::: EXTRACTED DATA :::

/-- Grant a tag: the access is issued (R191, R194). A write takes its data at its issue. -/
def grantTag (q : MemReq) (s : State) : State :=
  let void := outOfBounds q s
  let f := (reqFlat q.from_).getD 0
  let data := match reqBuf q with | some b => if q.write then bufBytes b q.buf q.len s else [] | none => []
  let pois := match reqBuf q with | some b => q.write && anyMark (markSpan (bufMark b) q.buf q.len) s | none => false
  let redirect := q.write && s.replaying.contains f && (reqFlat q.from_).isSome
  let s1 := updFab (fun fb => { fb with tags := fb.tags ++ [⟨q, data, pois, void, redirect, none, 0⟩] }) s
  let s2 := tagHigh (allocTags s1).length s1
  if void then reportFault 23 (flatUnit f) (bump s2 DOME_BOUNDS) else s2

/-- Whether a unit may ask for memory: not while it is fenced or held, but for a replay. -/
def mayAsk (q : MemReq) (s : State) : Bool :=
  match q.from_ with
  | .unit f => decide (f < 272) && (s.replaying.contains f || !(unitFenced f s || unitHeld f s))
  | _ => true

/-- TAG_GRANT: a requester takes a free tag, or waits for one (R194, R195). -/
def tagGrant (q : MemReq) (s : State) : State :=
  if !reqOk q || !mayAsk q s then s
  else if tagFree q s && !s.fab.waiting.any (fun w => w.from_ == q.from_) then grantTag q s
  else bump (updFab (fun f => { f with waiting := f.waiting ++ [q] }) s) DOME_TAG_WAITS

/-! ### Bank arbitration (R192) -/

/-- The number of a requester's port; each requester is taken to have one at every bank (DESIGN CHOICE, log entry 88). -/
def portNo : Requester → Nat
  | .unit f => f
  | .tollis l => 400 + l.val
  | .host => 402

/-- Whether a tag's access has yet to complete at a bank. -/
def atBank (b : Nat) (t : TagRec) : Bool := t.returning.isNone && !t.req.ddr && domeBank t.req.addr == b

/-- The accesses that want a bank: the oldest one of each requester, by their places among the tags. -/
def bankHeads (b : Nat) (s : State) : List (TagRec × Nat) :=
  s.fab.tags.zipIdx.filter (fun e => atBank b e.1 && !(s.fab.tags.take e.2).any (fun o => atBank b o && o.req.from_ == e.1.req.from_))

/-- How far a port stands behind the last one that a bank granted. -/
def portTurn (last : Nat) (t : TagRec) : Nat := (portNo t.req.from_ + 1023 - last) % 1024

/-- The tag that a bank grants next: in round-robin order, after a port that has been passed over STARVE times. -/
def bankNext (b : Nat) (s : State) : Option (TagRec × Nat) :=
  let hs := bankHeads b s
  let starved := hs.filter (fun e => fget s DOME_CFG DOME_CFG_STARVE ≤ e.1.passed)
  let turn (e : TagRec × Nat) : Nat := portTurn (nth s.fab.lastPort b 1023) e.1
  (if starved = [] then hs else starved).foldl (fun m e => match m with
    | none => some e
    | some o => if turn e < turn o then some e else m) none

/-- A bank grants a tag's access: the other ports that wanted it are passed over. -/
def bankGranted (b i : Nat) (t : TagRec) (s : State) : State :=
  let others := ((bankHeads b s).map (fun e => e.2)).filter (fun j => j != i)
  updFab (fun f => { f with
    lastPort := setNth f.lastPort b (portNo t.req.from_)
    tags := f.tags.zipIdx.map (fun e => if others.contains e.2 then { e.1 with passed := e.1.passed + 1 } else e.1) }) s

/-- Requests outstanding at a channel group. -/
def groupOut (g : Nat) (tags : List TagRec) : Nat :=
  (tags.filter (fun o => o.returning.isNone && o.req.ddr && ddrGroup o.req.addr == g)).length

/-- Whether the access of tag i may complete now: when its bank grants it, or once the channel group has taken it, 1,024 at
a time (R192, R194). -/
def mayComplete (i : Nat) (t : TagRec) (s : State) : Bool :=
  t.returning.isNone &&
    (if t.req.ddr then decide (groupOut (ddrGroup t.req.addr) (s.fab.tags.take i) < 1024)
     else (bankNext (domeBank t.req.addr) s).any (fun e => e.2 == i))

/-- The stage in which an engine works on a slice; 8 for one that works on none (R190's table of engines). -/
def engineStage (f : Nat) (r : SliceRec) : Bool :=
  let on (st : Nat) : Bool := bitOf st r.begun && !bitOf st r.finished
  if f < 32 then false
  else if f < 35 then on 1
  else if f = flatVhe then on 2
  else if f = flatProjection then on 3 || on 4
  else if f = flatAttention ∨ f = flatWalker then on 5
  else if f = flatPublisher then on 7
  else decide (flatAssembly ≤ f ∧ f < flatPublisher) && on 6

/-- A unit takes poisoned data: its item's outputs will be poisoned; an engine without an item reports the fault and marks
what the slice gets from it (R193). -/
def takePoison (f : Nat) (s : State) : State :=
  if s.fab.items.any (fun i => i.unit == f) then
    updFab (fun fb => { fb with items := fb.items.map (fun i => if i.unit = f then { i with poisoned := true } else i) }) s
  else if f < 48 then
    reportFault 22 (flatUnit f)
      { s with slices := s.slices.map (fun r => if engineStage f r then { r with poisoned := true } else r) }
  else s

/-- Read data arrives at its requester; poisoned data marks what it makes of it (R193, R369). -/
def deliver (t : TagRec) (bs : List Nat) (poison : Bool) (s : State) : State :=
  let f := (reqFlat t.req.from_).getD 400
  let dead := decide (f < 272) && unitFenced f s && !s.replaying.contains f
  let s1 := if poison then bump s DOME_POISONED else s
  if dead then s1
  else
    let s2 := match reqBuf t.req with
      | none => s1
      | some b => setMarks (markSpan (bufMark b) t.req.buf t.req.len) poison (bufPut b t.req.buf bs s1)
    if poison then takePoison f s2 else s2

/-- Where a replay's writes go (R377). -/
def replayAddr (t : TagRec) : Nat := 0x05C00000 + t.req.addr % 2 ^ 20

/-- A Dome access completes. -/
def domeEnd (t : TagRec) (e : MemEnd) (s : State) : State :=
  let q := t.req
  let bank := domeSlot (domeBank q.addr) s
  if q.write then
    if t.redirect then domePut s (replayAddr t) t.data
    else if t.void ∨ t.data = [] then s
    else setMarks (markSpan domeMark q.addr q.len) t.poisoned (domePut s q.addr t.data)
  else if t.void then deliver t (List.replicate q.len 0) false s
  else
    let bad := e == .uncorrectable || anyMark (markSpan domeMark q.addr q.len) s
    let s1 :=
      match e with
      | .corrected =>
        let t0 := 0x8000 + domeBank q.addr
        noteRow t0 q.addr (noteErrors t0 1
          (updFab (fun f => { f with rewrites := f.rewrites ++ [q.addr / 8 * 8] }) (bump s (DOME_BANK_CORR bank))))
      | .uncorrectable => bump s (DOME_BANK_UNCORR bank)
      | _ => s
    deliver t (getBytes s.dome q.addr q.len) bad s1

/-- The counters of an LPDDR5X access's errors. -/
def ddrErrors (q : MemReq) (e : MemEnd) (s : State) : State :=
  let g := ddrGroup q.addr
  match e with
  | .good => s
  | .corrected => if iecc q.addr s then bumpBy s (DOME_MEMGRP_IECC g) DOME_MEMGRP_IECC_IECC_CORR 1 else s
  | .uncorrectable => if iecc q.addr s then bumpBy s (DOME_MEMGRP_IECC g) DOME_MEMGRP_IECC_IECC_UNCORR 1 else s
  | .linkCorrected => bump s (DOME_MEMGRP_LINK_CORR g)
  | .linkFailed => bump s (DOME_MEMGRP_LINK_UNCORR g)

/-- An LPDDR5X access completes (R199 to R201). -/
def ddrEndAccess (t : TagRec) (e : MemEnd) (s : State) : State :=
  let q := t.req
  if ieccTop q.addr s then
    let s1 := bump s DOME_IECC_RANGE
    if q.write then s1 else deliver t (List.replicate q.len 0) false s1
  else
    let s1 := ddrErrors q e s
    if q.write then
      if e = .linkFailed then reportFault 24 (flatUnit ((reqFlat q.from_).getD 0)) s1
      else if t.redirect then domePut s1 (replayAddr t) t.data
      else if inImage q.addr q.len s1 then bump s1 DOME_IMG_WR
      else if t.data = [] then s1
      else setMarks (markSpan ddrMark q.addr q.len) t.poisoned (ddrPut s1 q.addr t.data)
    else
      let bad := e == .linkFailed || (e == .uncorrectable && iecc q.addr s) || anyMark (markSpan ddrMark q.addr q.len) s
      deliver t (getBytes s.lpddr q.addr q.len) bad s1

/-! ### Accesses from outside: BAR2, BAR4 and the Tollis windows (R194, R200, R201, R277, R374, R400) -/

/-- A host read of the Dome. -/
def bar2Read (a n : Nat) (how : MemEnd) (s : State) : State :=
  let k := min n (0x06000000 - a)
  let q : MemReq := ⟨.host, false, false, a, k, 0⟩
  let s1 := if k = 0 then s else domeEnd ⟨q, [], false, false, false, none, 0⟩ how s
  let bad := decide (0 < k) && (how == .uncorrectable || anyMark (markSpan domeMark a k) s)
  { s1 with barData := (getBytes s.dome a k ++ List.replicate (n - k) 0, bad) }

:::

▶ _TASK ITEM_
Which of the lines above include the word "markSpan"? Copy each of them.

▶ _TASK OUTPUT_
  let pois := match reqBuf q with | some b => q.write && anyMark (markSpan (bufMark b) q.buf q.len) s | none => false
      | some b => setMarks (markSpan (bufMark b) t.req.buf t.req.len) poison (bufPut b t.req.buf bs s1)
    else setMarks (markSpan domeMark q.addr q.len) t.poisoned (domePut s q.addr t.data)
    let bad := e == .uncorrectable || anyMark (markSpan domeMark q.addr q.len) s
      else setMarks (markSpan ddrMark q.addr q.len) t.poisoned (ddrPut s1 q.addr t.data)
      let bad := e == .linkFailed || (e == .uncorrectable && iecc q.addr s) || anyMark (markSpan ddrMark q.addr q.len) s
  let bad := decide (0 < k) && (how == .uncorrectable || anyMark (markSpan domeMark a k) s)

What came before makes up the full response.